* Prompt
Both the line below containing "RowReadsAs 0xF00F 0x8003" and the line containing "RowReadsAs 0xF000 0xA000", along with every line between them, should be repeated exactly; no other line belongs in the answer.

[Stored items]
________________________

-- ==== Sys2Proof/Laws/Memory.lean ====
section
/-! SUPPORT. The laws of the buffer memories: read after write, the canonical form and that every memory
operation keeps it, and that equal contents are equal data. -/

namespace Sys2Proof.Machine

theorem Memory.get?_set_same (m : Memory) (i : Nat) (v : Byte) : Memory.get? (Memory.set m i v) i = some v := by
  induction m with
  | nil => simp [Memory.set, Memory.get?]
  | cons c m ih =>
    obtain ⟨a, w⟩ := c
    rw [Memory.set]
    split
    · simp [Memory.get?]
    · split
      · simp [Memory.get?]
      · rename_i hne
        simp [Memory.get?, hne, ih]

theorem Memory.get?_set_other (m : Memory) {i j : Nat} (v : Byte) (h : j ≠ i) :
    Memory.get? (Memory.set m i v) j = Memory.get? m j := by
  induction m with
  | nil => simp [Memory.set, Memory.get?, h]
  | cons c m ih =>
    obtain ⟨a, w⟩ := c
    rw [Memory.set]
    split
    · simp [Memory.get?, h]
    · split
      · rename_i he
        simp [Memory.get?, ← he, h]
      · simp [Memory.get?, ih]

/-- The cells after a write: the written one, or one that was there. -/
theorem Memory.mem_set {m : Memory} {i : Nat} {v : Byte} {c : Host.Cell} (h : c ∈ Memory.set m i v) :
    c = (i, v) ∨ c ∈ m := by
  induction m with
  | nil => simpa [Memory.set] using h
  | cons d m ih =>
    obtain ⟨a, w⟩ := d
    rw [Memory.set] at h
    split at h
    · simpa using h
    · split at h
      · rcases List.mem_cons.1 h with rfl | h
        · exact .inl rfl
        · exact .inr (List.mem_cons_of_mem _ h)
      · rcases List.mem_cons.1 h with rfl | h
        · exact .inr List.mem_cons_self
        · exact (ih h).imp_right (List.mem_cons_of_mem _)

/-- A write keeps the canonical form. -/
theorem Memory.wf_set {m : Memory} (h : Memory.wf m) (i : Nat) (v : Byte) : Memory.wf (Memory.set m i v) := by
  induction m with
  | nil => simp [Memory.set, Memory.wf]
  | cons c m ih =>
    obtain ⟨a, w⟩ := c
    obtain ⟨ha, hm⟩ := List.pairwise_cons.1 h
    rw [Memory.set]
    split
    · rename_i hlt
      refine List.pairwise_cons.2 ⟨fun d hd => ?_, h⟩
      rcases List.mem_cons.1 hd with rfl | hd
      · exact hlt
      · exact lt_trans hlt (ha d hd)
    · split
      · rename_i he
        subst he
        exact List.pairwise_cons.2 ⟨ha, hm⟩
      · rename_i hge hne
        refine List.pairwise_cons.2 ⟨fun d hd => ?_, ih hm⟩
        rcases Memory.mem_set hd with rfl | hd
        · exact lt_of_le_of_ne (not_lt.1 hge) (Ne.symm hne)
        · exact ha d hd

theorem Memory.get?_eq_none_of_lt {m : Memory} {i : Nat} (h : ∀ c ∈ m, i < c.1) : Memory.get? m i = none := by
  induction m with
  | nil => rfl
  | cons c m ih =>
    have hi := h c List.mem_cons_self
    rw [Memory.get?, if_neg (by omega)]
    exact ih fun d hd => h d (List.mem_cons_of_mem _ hd)

/-- Canonical memories with equal contents are equal data. -/
theorem Memory.ext_of_wf {m n : Memory} (hm : Memory.wf m) (hn : Memory.wf n)
    (h : ∀ i, Memory.get? m i = Memory.get? n i) : m = n := by
  induction m generalizing n with
  | nil =>
    cases n with
    | nil => rfl
    | cons d n => simpa [Memory.get?] using h d.1
  | cons c m ih =>
    cases n with
    | nil => simpa [Memory.get?] using h c.1
    | cons d n =>
      obtain ⟨hc, hm⟩ := List.pairwise_cons.1 hm
      obtain ⟨hd, hn⟩ := List.pairwise_cons.1 hn
      have hkey : c.1 = d.1 := by
        rcases lt_trichotomy c.1 d.1 with hlt | he | hgt
        · have := h c.1
          rw [Memory.get?, if_pos rfl, Memory.get?, if_neg (by omega),
            Memory.get?_eq_none_of_lt fun e he => lt_trans hlt (hd e he)] at this
          cases this
        · exact he
        · have := h d.1
          rw [Memory.get?, if_neg (by omega), Memory.get?, if_pos rfl,
            Memory.get?_eq_none_of_lt fun e he => lt_trans hgt (hc e he)] at this
          cases this
      have hval : c.2 = d.2 := by
        have := h c.1
        rw [Memory.get?, if_pos rfl, Memory.get?, if_pos hkey] at this
        exact Option.some.inj this
      have hrest : m = n := by
        refine ih hm hn fun i => ?_
        by_cases hi : i = c.1
        · subst hi
          rw [Memory.get?_eq_none_of_lt hc, hkey, Memory.get?_eq_none_of_lt hd]
        · have := h i
          rwa [Memory.get?, if_neg hi, Memory.get?, if_neg (hkey ▸ hi)] at this
      rw [hrest, Prod.ext hkey hval]

/-! ### Buffers -/

@[simp] theorem Buffer.write_draw (b : Buffer) (i : Nat) (v : Byte) : (b.write i v).draw = b.draw := rfl
@[simp] theorem Buffer.write_cells (b : Buffer) (i : Nat) (v : Byte) :
    (b.write i v).cells = Memory.set b.cells i v := rfl
@[simp] theorem Buffer.redraw_cells (b : Buffer) : b.redraw.cells = [] := rfl
@[simp] theorem Buffer.redraw_draw (b : Buffer) : b.redraw.draw = b.draw + 1 := rfl

@[simp] theorem Buffer.read_write_same (name : Config.BufferName) (b : Buffer) (i : Nat) (v : Byte) :
    Buffer.read name (b.write i v) i = v := by
  simp [Buffer.read, Memory.get?_set_same]

theorem Buffer.read_write_other (name : Config.BufferName) (b : Buffer) {i j : Nat} (v : Byte) (h : j ≠ i) :
    Buffer.read name (b.write i v) j = Buffer.read name b j := by
  simp [Buffer.read, Memory.get?_set_other _ _ h]

/-- Every byte of a buffer after a write. -/
theorem Buffer.read_write (name : Config.BufferName) (b : Buffer) (i j : Nat) (v : Byte) :
    Buffer.read name (b.write i v) j = if j = i then v else Buffer.read name b j := by
  split
  · rename_i h
    rw [h, Buffer.read_write_same]
  · rename_i h
    exact Buffer.read_write_other name b v h

/-- After a redraw every byte is the free value of the new draw. -/
theorem Buffer.read_redraw (name : Config.BufferName) (b : Buffer) (i : Nat) :
    Buffer.read name b.redraw i = Config.freeByte name (b.draw + 1) i := rfl

theorem Buffer.writeFrom_draw (b : Buffer) (i : Nat) (vs : List Byte) : (b.writeFrom i vs).draw = b.draw := by
  induction vs generalizing b i with
  | nil => rfl
  | cons v vs ih => rw [Buffer.writeFrom, ih, Buffer.write_draw]

theorem Buffer.read_writeFrom_before (name : Config.BufferName) (b : Buffer) (vs : List Byte) {i k : Nat}
    (h : k < i) : Buffer.read name (b.writeFrom i vs) k = Buffer.read name b k := by
  induction vs generalizing b i with
  | nil => rfl
  | cons v vs ih =>
    rw [Buffer.writeFrom, ih _ (by omega), Buffer.read_write_other _ _ _ (by omega)]

/-- Every byte of a buffer after the loop of R166: the output bytes, then the old ones. -/
theorem Buffer.read_writeFrom (name : Config.BufferName) (b : Buffer) (vs : List Byte) (i k : Nat) :
    Buffer.read name (b.writeFrom i vs) (i + k) = vs.getD k (Buffer.read name b (i + k)) := by
  induction vs generalizing b i k with
  | nil => rfl
  | cons v vs ih =>
    rw [Buffer.writeFrom]
    cases k with
    | zero => simp [Buffer.read_writeFrom_before]
    | succ k =>
      rw [show i + (k + 1) = i + 1 + k by omega, ih, Buffer.read_write_other _ _ _ (by omega)]
      simp

end Sys2Proof.Machine
end

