-- ==== Sys2Proof/Laws/PerInstr.lean ====
section
/-! SUPPORT. A statement about every command as syntax, one lemma per constructor of `Instr`: the word the
encoder writes passes both checks of WellFormed.lean (spec/30_encoding.md R81, R82), and its OPCODE field is
the one R82 assigns. -/

namespace Sys2Proof.Laws

/-- The encoded word is well-formed and its OPCODE field holds the command's opcode. -/
def EncodedWord.Statement (i : Instr) : Prop :=
  WordWellFormed (encode i) ∧ wordOpcode (encode i) = opcodeOf i

theorem EncodedWord.ack : EncodedWord.Statement .ack := by
  unfold EncodedWord.Statement
  decide

theorem EncodedWord.decode : EncodedWord.Statement .decode := by
  unfold EncodedWord.Statement
  decide

theorem EncodedWord.blend : EncodedWord.Statement .blend := by
  unfold EncodedWord.Statement
  decide

end Sys2Proof.Laws
end

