/-! ### The result stays (R66) -/

/-- `t` shows the result of `s`: its status and OUT_MEM. -/
structure State.SameResult (s t : State) : Prop extends s.SameStatus t where
  outMem : t.outMem = s.outMem

theorem State.SameResult.trans {s t u : State} (h : s.SameResult t) (k : t.SameResult u) : s.SameResult u :=
  ⟨h.toSameStatus.trans k.toSameStatus, k.outMem.trans h.outMem⟩

/-- Without a pending command a turn of the host or the engine that is no write of CMD keeps the status. -/
theorem Takes.sameStatus {s t : State} {e : Event} (h : Takes s e t) (hp : s.pendingOp = .none)
    (ha : e.isAgentTurn = true) (hc : e.writesRegister .cmd = false) : s.SameStatus t := by
  cases h.statusEffect with
  | keeps h => exact h
  | clears hw hc' hb h | accepts op hop hw hc' h | illegal hw hb h => exact nomatch hc.symm.trans hw
  | completes r he hp' ho h => exact absurd hp hp'
  | resets he h =>
    cases e with
    | host x => exact nomatch he
    | engine => exact nomatch he
    | _ => exact nomatch ha

/-- Such a turn keeps OUT_MEM too: the turns that change it are a completion and the platform's. -/
theorem Takes.sameResult {s t : State} {e : Event} (h : Takes s e t) (hp : s.pendingOp = .none)
    (ha : e.isAgentTurn = true) (hc : e.writesRegister .cmd = false) : s.SameResult t := by
  refine ⟨h.sameStatus hp ha hc, ?_⟩
  obtain heq | ⟨-, hp', -⟩ | ⟨rfl, -⟩ | rfl := h.outMem_eq
  · exact heq
  · exact absurd hp hp'
  · exact nomatch ha
  · exact nomatch ha

/-- Settles O28: with BUSY = 0 no command is pending, and each of the turns keeps the status and OUT_MEM. -/
theorem resultIsStableUntilTheNextCommand : Obligations.ResultIsStableUntilTheNextCommand := by
  intro s es hb hpending hes
  have hp : s.pendingOp = .none := by
    by_contra hne
    exact nomatch hb.symm.trans (hpending.1 hne)
  have hevents (u : State) (es' : List Event) (hu : s.SameResult u) : s.SameResult (u.withEvents es') :=
    hu.trans ⟨by constructor <;> rfl, rfl⟩
  have hkeeps (u : State) (e : Event) (t : State) (hu : s.SameResult u)
      (he : e.isAgentTurn = true ∧ e.writesRegister .cmd = false) (h : Takes u e t) : s.SameResult t := by
    obtain ⟨ha, hc⟩ := he
    exact hu.trans (h.sameResult (hu.pendingOp.trans hp) ha hc)
  obtain ⟨t, hrun, ht, -⟩ := run_turns hevents hkeeps es ⟨.refl s, rfl⟩ hes
  exact ⟨t, hrun 0, ht.outMem, ht.outLen, ht.errPos, ht.statusWord⟩

/-! ### Every command ends (R165) -/

theorem Takes.rst_of_agentTurn {s t : State} {e : Event} (h : Takes s e t) (ha : e.isAgentTurn = true) :
    t.rst = s.rst := by
  cases h with
  | assertReset | releaseReset | powerOn => exact nomatch ha
  | complete r hr hp ho => cases r <;> rfl
  | hexWord a v i hr hb hi hadr => rw [State.setHexWord_eq]; rfl
  | bgWord a v i hr hb hi hadr => rw [State.setBgWord_eq]; rfl
  | _ => rfl
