-- ==== Sys2Proof/Machine/Step.lean ====
section
/-! DEFINITION. `step()` (60_exceptions.md R230). -/

namespace Sys2Proof.Machine

/-- `step()`: nothing while faulted (R215); a fetch outside the array faults before PC is incremented (20_memory.md R56); else the
word at PC is read once and its instruction runs. -/
def step (s : State) : Host.Outcome State Fault Refusal :=
  if s.fault.valid then .next s
  else if s.canFetch then exec (decodeWord s.fetchWord) s
  else raiseFault .boundsFetch s

/-- `s` with the word `w`, numbered as the opcode table numbers it, where the next step fetches. In a state that fetches nothing
(faulted, or with PC > 0xFFE) the fault is cleared and PC set to PROGRAM_BASE as well (log entry 6). -/
def State.withFetchWord (s : State) (nbits w : Nat) : State := s.placeWord (BitVec.ofNat 16 (w % 2 ^ nbits))

end Sys2Proof.Machine
end

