/-- R85 with the masks of R86: for each of the 28 rows, the words that the decoder reads as the row's instruction, with the fields
of R10, are exactly those with `(w AND mask) = match`; a word that matches no row is a no-op. -/
def Obligations.OpcodeMapIsReadByMaskAndMatch : Prop :=
  (RowReadsAs 0xFFFF 0x00E0 (fun _ => .cls) ∧ RowReadsAs 0xFFFF 0x00EE (fun _ => .ret) ∧
    RowReadsAs 0xF000 0x1000 (fun w => .jp (nnnField w)) ∧ RowReadsAs 0xF000 0x2000 (fun w => .call (nnnField w)) ∧
    RowReadsAs 0xF000 0x3000 (fun w => .seImm (xField w) (nnField w)) ∧
    RowReadsAs 0xF000 0x4000 (fun w => .sneImm (xField w) (nnField w)) ∧
    RowReadsAs 0xF00F 0x5000 (fun w => .seReg (xField w) (yField w)) ∧
    RowReadsAs 0xF000 0x6000 (fun w => .ldImm (xField w) (nnField w)) ∧
    RowReadsAs 0xF000 0x7000 (fun w => .addImm (xField w) (nnField w))) ∧
  (RowReadsAs 0xF00F 0x8000 (fun w => .ldReg (xField w) (yField w)) ∧
    RowReadsAs 0xF00F 0x8001 (fun w => .orReg (xField w) (yField w)) ∧
    RowReadsAs 0xF00F 0x8002 (fun w => .andReg (xField w) (yField w)) ∧
    RowReadsAs 0xF00F 0x8003 (fun w => .xorReg (xField w) (yField w)) ∧
    RowReadsAs 0xF00F 0x8004 (fun w => .addReg (xField w) (yField w)) ∧
    RowReadsAs 0xF00F 0x8005 (fun w => .subReg (xField w) (yField w)) ∧
    RowReadsAs 0xF000 0xA000 (fun w => .ldI (nnnField w)) ∧
    RowReadsAs 0xF000 0xC000 (fun w => .rnd (xField w) (nnField w)) ∧
    RowReadsAs 0xF000 0xD000 (fun w => .drw (xField w) (yField w) (nField w))) ∧
  (RowReadsAs 0xF0FF 0xE09E (fun w => .skp (xField w)) ∧ RowReadsAs 0xF0FF 0xE0A1 (fun w => .sknp (xField w)) ∧
    RowReadsAs 0xF0FF 0xF007 (fun w => .ldVxDt (xField w)) ∧ RowReadsAs 0xF0FF 0xF015 (fun w => .ldDtVx (xField w)) ∧
    RowReadsAs 0xF0FF 0xF018 (fun w => .ldStVx (xField w)) ∧ RowReadsAs 0xF0FF 0xF01E (fun w => .addI (xField w)) ∧
    RowReadsAs 0xF0FF 0xF029 (fun w => .ldF (xField w)) ∧ RowReadsAs 0xF0FF 0xF033 (fun w => .ldB (xField w)) ∧
    RowReadsAs 0xF0FF 0xF055 (fun w => .storeRegs (xField w)) ∧
    RowReadsAs 0xF0FF 0xF065 (fun w => .loadRegs (xField w))) ∧
  ∀ w : Word, (∀ r ∈ opcodeRows, w &&& r.mask ≠ r.pattern) → decodeWord w = .noop w

/-- R87: two different rows differ in a bit that both masks fix, so at most one row matches a word, and matching the rows in
any order finds the same one. -/
def Obligations.OpcodeRowsAreDisjoint : Prop :=
  (∀ r ∈ opcodeRows, ∀ q ∈ opcodeRows, r ≠ q → (r.mask &&& q.mask) &&& (r.pattern ^^^ q.pattern) ≠ 0) ∧
  (∀ w : Word, ∀ r ∈ opcodeRows, ∀ q ∈ opcodeRows, r.selects w = true → q.selects w = true → r = q) ∧
  (∀ rows : List OpcodeRow, rows.Perm opcodeRows → ∀ w : Word, rows.find? (·.selects w) = opcodeRows.find? (·.selects w)) ∧
  ∀ w : Word, decodeWord w = .noop w ↔ ∀ r ∈ opcodeRows, r.selects w = false

/-- The regions of the unassigned words (30_encoding.md R88, without its counts). -/
def Obligations.UnassignedWordsLieInTheirRegions : Prop :=
  ∀ w : Word, isUnassigned w = true ↔
    (opField w = 0x0 ∧ w ≠ 0x00E0 ∧ w ≠ 0x00EE) ∨ (opField w = 0x5 ∧ nField w ≠ 0) ∨ (opField w = 0x8 ∧ 6 ≤ (nField w).val) ∨
    opField w = 0x9 ∨ opField w = 0xB ∨ (opField w = 0xE ∧ nnField w ∉ [(0x9E : Byte), 0xA1]) ∨
    (opField w = 0xF ∧ nnField w ∉ [(0x07 : Byte), 0x15, 0x18, 0x1E, 0x29, 0x33, 0x55, 0x65])

/-- Words written out from the patterns of R86 decode to the instructions they stand for. -/
def Obligations.WordsWrittenFromTheMapDecode : Prop :=
  decodeWord 0x00E0 = .cls ∧ decodeWord 0x00EE = .ret ∧ decodeWord 0x1234 = .jp 0x234 ∧ decodeWord 0x3310 = .seImm 3 0x10 ∧
  decodeWord 0x5120 = .seReg 1 2 ∧ decodeWord 0x5121 = .noop 0x5121 ∧ decodeWord 0x80F5 = .subReg 0 15 ∧
  decodeWord 0xA123 = .ldI 0x123 ∧ decodeWord 0xC30F = .rnd 3 0x0F ∧ decodeWord 0xD0A5 = .drw 0 10 5 ∧
  decodeWord 0xE59E = .skp 5 ∧ decodeWord 0xF265 = .loadRegs 2 ∧ decodeWord 0xF00A = .noop 0xF00A
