-- ==== Sys2Proof/Laws/Step.lean ====
section
/-! SUPPORT. What a step can do, and how outcomes are chained. -/

namespace Sys2Proof.Machine

@[simp] theorem bindOutcome_next {α β : Type} (a : α) (k : α → Host.Outcome β Fault Refusal) :
    bindOutcome (.next a) k = k a := rfl

/-- A chain answers a next state exactly when both of its parts do. -/
theorem bindOutcome_eq_next {α β : Type} (o : Host.Outcome α Fault Refusal) (k : α → Host.Outcome β Fault Refusal) (b : β) :
    bindOutcome o k = .next b ↔ ∃ a, o = .next a ∧ k a = .next b := by
  cases o <;> simp [bindOutcome]

/-- The two ways a load, store or draw ends: in bounds with its effect, or with the fault entered. -/
theorem guarded_cases {c : Prop} [Decidable c] {t : State} {f : FaultCause} {s : State} {r : State}
    (h : (if c then .next t else raiseFault f s : StepOutcome) = .next r) : (c ∧ r = t) ∨ (¬c ∧ r = s.faulted f) := by
  by_cases hc : c
  · rw [if_pos hc] at h; exact .inl ⟨hc, by injection h with h; exact h.symm⟩
  · rw [if_neg hc] at h; unfold raiseFault at h; exact .inr ⟨hc, by injection h with h; exact h.symm⟩

/-- Everything a step can do (60_exceptions.md R230): nothing while faulted, else a fetch fault, else the decoded instruction. -/
theorem step_cases (s : State) :
    (s.fault.valid = true ∧ step s = .next s) ∨
    (s.fault.valid = false ∧ 0xFFE < s.pc.toNat ∧ step s = .next (s.faulted .boundsFetch)) ∨
    (s.fault.valid = false ∧ s.pc.toNat ≤ 0xFFE ∧ step s = exec (decodeWord s.fetchWord) s) := by
  unfold step State.canFetch raiseFault
  cases hv : s.fault.valid with
  | true => simp
  | false =>
    by_cases hp : s.pc.toNat ≤ 0xFFE
    · simp [hp]
    · simp [hp]; omega

/-- Key writes change the input state and nothing else. -/
theorem State.setKeys_eq (s : State) (ws : List KeyWrite) : s.setKeys ws = { s with key := (s.setKeys ws).key } := by
  induction ws generalizing s with
  | nil => rfl
  | cons w ws ih => exact ih (s.setKey w)

@[simp] theorem State.setKeys_nil (s : State) : s.setKeys [] = s := rfl

end Sys2Proof.Machine
end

________________________

* Response
    RowReadsAs 0xF00F 0x8003 (fun w => .xorReg (xField w) (yField w)) ∧
    RowReadsAs 0xF00F 0x8004 (fun w => .addReg (xField w) (yField w)) ∧
    RowReadsAs 0xF00F 0x8005 (fun w => .subReg (xField w) (yField w)) ∧
    RowReadsAs 0xF000 0xA000 (fun w => .ldI (nnnField w)) ∧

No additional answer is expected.